EXERCISE
Please repeat the records exactly from their first line, finishing at the line containing "Sys2Proof.Machine.execGetU16 a s" and including it.

Collected data
= Beginning of Section =

-- ==== Sys2Proof/Machine/Dispatch.lean ====
section
/-! DEFINITION. One arm per operation of the opcode map (30_encoding.md R63). -/

namespace Sys2Proof.Machine

def exec (i : Instr) (s : State) : Host.Outcome State Fault Refusal :=
  match i with
  | .getU8 a => Sys2Proof.Machine.execGetU8 a s
  | .getU16 a => Sys2Proof.Machine.execGetU16 a s
  | .getU32 a => Sys2Proof.Machine.execGetU32 a s
  | .getU64 a => Sys2Proof.Machine.execGetU64 a s
  | .getBits a o w => Sys2Proof.Machine.execGetBits a o w s
  | .setU8 a v => Sys2Proof.Machine.execSetU8 a v s
  | .setU16 a v => Sys2Proof.Machine.execSetU16 a v s
  | .setU32 a v => Sys2Proof.Machine.execSetU32 a v s
  | .setU64 a v => Sys2Proof.Machine.execSetU64 a v s
  | .setBits a o w v => Sys2Proof.Machine.execSetBits a o w v s

end Sys2Proof.Machine
end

= End of Section =

WRITTEN ANSWER
-- ==== Sys2Proof/Machine/Dispatch.lean ====
section
/-! DEFINITION. One arm per operation of the opcode map (30_encoding.md R63). -/

namespace Sys2Proof.Machine

def exec (i : Instr) (s : State) : Host.Outcome State Fault Refusal :=
  match i with
  | .getU8 a => Sys2Proof.Machine.execGetU8 a s
  | .getU16 a => Sys2Proof.Machine.execGetU16 a s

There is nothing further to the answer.